Syed Fazaluddin
- Country (sports): India
- Born: 18 October 1974 (age 50) Calcutta, India
- Height: 1.86 m (6 ft 1 in)
- Turned pro: 1998
- Retired: 2002
- Plays: Right-handed

Singles
- Highest ranking: No. 396 (15 November 1999)

Doubles
- Highest ranking: No. 243 (12 June 2000)

= Syed Fazaluddin =

Indian tennis player and coach

Fazaluddin Syed (সৈয়দ ফজলউদ্দিন; born 18 October 1974) is a tennis coach and former professional tennis player from India. He has competed on the ATP tennis tour, achieving a Top 400 ranking in singles and Top 200 ranking in doubles. Fazal has represented India in Davis Cup between 1998 and 2001.

==Early life==
Fazal was born in Kolkata, India, and is the son of Syed Naeemuddin, who was one of India's prominent footballers.. Fazal ranked No. 1 as a junior (U-18) in India.

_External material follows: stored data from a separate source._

def bodyEmbTableDefine : Body := fun c s =>
  let b := c.payload
  let fg : BitVec 8 := BitVec.ofNat 8 (fieldB b 1 1)
  let surr := c.h.surrogate
  let n := fieldB b 6 1
  let (ms, zero, rest) := parseMembers n (b.drop 32)
  let t : EmbTable :=
    { surr := surr, rider := c.h.r, table := BitVec.ofNat 8 (fieldB b 0 1), fmtGear := fg, dim := fieldB b 2 2
      stride := fieldB b 4 2, state := fieldB b 7 1 == 1, rows := fieldB b 8 8
      defTag := BitVec.ofNat 32 (fieldB b 0x10 4), members := ms, lastUpd := none }
  let old := embTable s surr c.h.r t.table
  let busy := (old.map (tableBusy s)).getD false
  let form :=
    decide (32 ≤ b.length) && zeroB b 0x14 12 && decide (fieldB b 7 1 ≤ 1) && decide (n ≤ 64) && zero && rest.isEmpty
  let full :=
    decide (1 ≤ fgCode fg) && decide (fgCode fg ≤ 5) && fmtGearOk fg && decide (1 ≤ t.dim) && decide (t.dim ≤ 2048) &&
      (fgGear fg == 0 || t.dim % 64 == 0) && t.stride % 8 == 0 && decide (t.rowBytes ≤ t.stride) &&
      decide (t.stride ≤ 4096) && decide (1 ≤ t.rows) && decide (t.rows ≤ 2 ^ 40) && partitions 0 ms t.rows &&
      ms.all (memberForm t) && decide (ms.map (·.module)).Nodup &&
      ms.any fun m => m.module.toNat == embMe s surr
  let mine := ms.filter fun m => m.module.toNat == embMe s surr
  let rs := mine.flatMap t.ranges
  let flash :=
    !Config.hasFlash s.variant && s.store.objects.any fun o =>
      flashBacked o.policy && rs.any fun g => overlaps (g.1 / 65536) ((g.2 + 65535) / 65536) o.base (o.base + o.pages)
  let drop (u : EmbTable) : Bool := u.surr == surr && u.rider = c.h.r && u.table = t.table
  if !form then Eff.stat .badParam s
  else if n = 0 then
    if busy then Eff.stat .busy s else Eff.ok { s with eng.tables := dropIf s.eng.tables drop }
  else if !full then Eff.stat .badParam s
  else if !rs.all (rangeLive s surr c.h.r) then Eff.stat .revoked s
  else if busy || (old.isNone && decide (256 ≤ s.eng.tables.length)) then Eff.stat .busy s
  else if flash then Eff.stat .badParam s
  else Eff.ok (setTable t s)

def execEmbTableDefine (c : Cmd) (s : State) : Out State := .next (runPacket 0x300 c bodyEmbTableDefine s)

/-! ### Batches -/

def updBatch (k : BatchKey) (f : EmbBatch → EmbBatch) (s : State) : State :=
  { s with eng.batches := updIf s.eng.batches (·.key = k) f }

def findBatch (s : State) (k : BatchKey) : Option EmbBatch := s.eng.batches.find? (·.key = k)

def batchTable (s : State) (b : EmbBatch) : Option EmbTable := embTable s b.surr b.key.rider b.key.table

/-- The rank of a status (R231): lower comes first. -/
def embRank : Status → Nat
  | .ok => 9
  | .ownerLost => 1
  | .timeout => 2
  | .uncorrectable => 4
  | .gearLength => 4
  | .gearCode => 4
  | .gearCheck => 4
  | .busy => 5
  | .badParam => 5
  | .embIndex => 6
  | _ => 3

/-- A member meets a fault: it keeps the first of the lowest rank (R230, R231). -/
def EmbBatch.meet (b : EmbBatch) (st : Status) (off : Nat) : EmbBatch :=
  if embRank st < embRank b.own.status then { b with own := { status := st, off := BitVec.ofNat 64 off } } else b
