/-- A memory or NAND temperature falls back below its threshold. -/
def execMemoryTemperatureFall (sensor : Fin 104) (temp : BitVec 16) (s : State) : Out State :=
  .next (whenUp s fun s =>
    if sensorMem sensor.val then
      if 85 * 16 ≤ temp.toInt then s
      else
        let s := setTemp sensor.val temp s
        if !s.power.hot.contains sensor then s
        else alert 3 (recPower 6 3 sensor.val (reading16 temp) { s with power.hot := s.power.hot.erase sensor })
    else if sensorNand sensor.val && Config.hasFlash s.variant then nandTemp (Fin.ofNat 4 (sensor.val - 74)) temp s
    else s)

/-! ### The loops (R379) -/

/-- A sensor at most so many degrees below its target: the Spoke target is 95 °C less `TEMP_OFFSET`. -/
def spokeTarget (s : State) : Nat := 95 - s.power.policy.tempOff

/-- Sprint's conditions hold (R375). -/
def sprintOk (s : State) : Bool :=
  bit s.power.policy.flags 0 && decide (s.power.pinW + 200 ≤ s.power.policy.ceilW) &&
    (s.power.temps.take 16).all fun t => !hotter t (spokeTarget s - 5)

/-- A step of the loop on one Spoke die: the clock the loop finds, within the policy's bounds. Above target with the clock
at the floor the clock falls below it, and that override ends when the clock is back (R380). -/
def vfTick (spoke : Fin 16) (mhz pinW : Nat) (temp : BitVec 16) (s : State) : State :=
  let s := { setTemp spoke.val temp s with power.pinW := pinW }
  let p := s.power.policy
  if s.power.st ≠ .cruise && s.power.st ≠ .sprint then s
  else
    let top := if sprintOk s then p.ceilMhz else min 2400 p.ceilMhz
    let old := s.power.mhz.getD spoke.val 0
    let under := hotter temp (spokeTarget s) && decide (old ≤ p.floorMhz)
    let new := if under then min mhz p.floorMhz else max p.floorMhz (min mhz top)
    let all := (updAt s.power.mhz spoke.val fun _ => new / 100 * 100).map fun f => min f (max top p.floorMhz)
    let low := all.any fun f => decide (0 < f) && decide (f < p.floorMhz)
    let was := s.power.slow
    let s := { s with
      power.mhz := all
      power.slow := low
      power.st := if all.any fun f => decide (2400 < f) then .sprint else .cruise }
    if low && !was then alert 3 (recPower 5 3 spoke.val (reading16 temp) (emergencyBegins s))
    else if was && !low then alert 3 (recPower 6 3 spoke.val (reading16 temp) s)
    else s

def execVfLoopTick (spoke : Fin 16) (mhz pinW : Nat) (temp : BitVec 16) (s : State) : Out State :=
  .next (whenUp s (vfTick spoke mhz pinW temp))

/-- The narrowest width the policy allows. -/
def widthFloor (s : State) : Nat := if s.power.policy.width = 0 then 8 else if s.power.policy.width = 1 then 4 else 2

/-- A link below 25 % utilisation narrows one step, and widens to x8 for queued traffic; CXL ports are never narrowed. -/
def linkWidth (tandem : Bool) (i : Nat) (queued : Bool) (s : State) : State :=
  let step (w : Nat) : Nat := if queued then 8 else max (widthFloor s) (w / 2)
  if tandem then { s with power.tdWidth := updAt s.power.tdWidth i step }
  else if (portAt s i).oxf && portUp s i then updPort i (fun p => { p with width := step p.width }) s
  else s

def execLinkWidthNarrow (tandem : Bool) (link : Fin 24) (queued : Bool) (s : State) : Out State :=
  .next (whenUp s (linkWidth tandem link.val queued))

/-! ### Power states (R374 to R377) -/

/-- Nothing is accepted or in progress, and no context runs (notes/assumptions/51.md). -/
def moduleIdle (s : State) : Bool :=
  drainedBut none s && s.held.isEmpty && s.port.heldCmds.isEmpty && s.store.moves.isEmpty && s.store.reads.isEmpty &&
    s.store.progs.isEmpty && s.queues.all (fun q => q.waiting.isEmpty && q.sqHead = q.sqTail) &&
    s.tiles.all fun x => x.ctxs.all fun k => k.st ≠ .ready && k.st ≠ .running

/-- No request for `COAST_IDLE_US` with `COAST_AUTO` set. -/
def execCoastIdleTimer (s : State) : Out State :=
  .next (whenUp s fun s =>
    if s.power.st = .cruise && bit s.power.policy.flags 1 && moduleIdle s then { s with power.st := .coast } else s)

/-- A request at ingress wakes a module in Coast; what was held is then applied (R376). -/
def execCoastWake (s : State) : Out State :=
  .next (whenUp s fun s => if s.power.st = .coast then wakeUp s else s)

def execFreewheelWakeTimer (s : State) : Out State :=
  .next (whenUp s fun s => if s.power.st = .freewheel && s.power.wakeMs ≠ 0 then wakeUp s else s)

def execWakeN (s : State) : Out State := .next (whenUp s fun s => if s.power.st = .freewheel then wakeUp s else s)

/-- What refuses `STATE_REQ` 3. -/
def sleepBusy (s : State) : Bool :=
  s.tiles.any (·.prog.isSome) || s.queues.any (fun q => !q.started.isEmpty || !q.waiting.isEmpty || !q.done.isEmpty) ||
    s.store.objects.any (·.sched.isSome) || decide (s.pair.st = 2) || decide (s.pair.st = 6)

/-- The module goes to Freewheel: fabric and Tandem links down. -/
def goFreewheel (wakeMs : Nat) (s : State) : State :=
  let s := ((List.range 24).filter fun p => (portAt s p).up).foldl (fun s p => portGone p id s) s
  let s := twinDown s
  { s with
    power.st := .freewheel
    power.wakeMs := wakeMs }

/-- Every temperature is 10 °C or more below its Brake threshold (R377), a NAND cluster's below the level that stops its
programs (R384). -/
def cooled (s : State) : Bool :=
  (List.range 104).all fun i => match (if sensorNand i then some 85 else brakeAt i) with
    | some d => !hotter (s.power.temps.getD i 0x8000) (d - 10)
    | none => true

/-- The state a module wakes to: Brake while a cause holds. -/
def leaveKick (s : State) : State :=
  { s with
    power.st := if s.power.causes.isEmpty then .cruise else .brake
    power.kick := 0 }

/-- The effect of a `STATE_REQ`, or none where R375 to R377 do not allow it. -/
def stateReq (req wakeMs : Nat) (s : State) : Option State :=
  match req, s.power.st with
  | 0, _ => some s
  | 1, .kickstand => if s.power.kick = 1 || (s.power.kick = 2 && cooled s) then some (leaveKick s) else none
  | 1, .brake => none
  | 1, _ => some (wakeUp s)
  | 2, .cruise => some { s with power.st := .coast }
  | 2, .coast => some s
  | 3, .cruise => if sleepBusy s then none else some (goFreewheel wakeMs s)
  | 3, .coast => if sleepBusy s then none else some (goFreewheel wakeMs s)
  | 3, .freewheel => some { s with power.wakeMs := wakeMs }
  | 4, _ => some (enterKick 1 s)
  | _, _ => none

He played collegiate tennis at Temple University and was ranked No. 1 in both singles and doubles. He was also elected captain of Men's Tennis at Temple University.

==Career==
Fazal achieved a Top 400 ranking in singles and Top 200 ranking in doubles. He represented India in the Davis Cup between 1998 and 2001. Fazal was the National grass court Champion of India in 2000. He was a bronze medalist at the 1998 Asian Games in Bangkok in 1998. Fazal earned No. 1 ranking as an Amateur by the USTA 1997–98. He won the 1997 USTA National clay court championships.

==Post-retirement==

After his retirement in 2002 he coached former world No. 1 doubles player Mahesh Bhupathi and Martin Damm (top 10 Doubles) on the 2005 US Open circuit. He coached Bhupathi on mixed double the same year. Fazal operates a Level 7 Tennis academy in Philadelphia. With Level 7 Tennis he has coached a possible future star in John Robertson, one of the brightest British tennis prospects.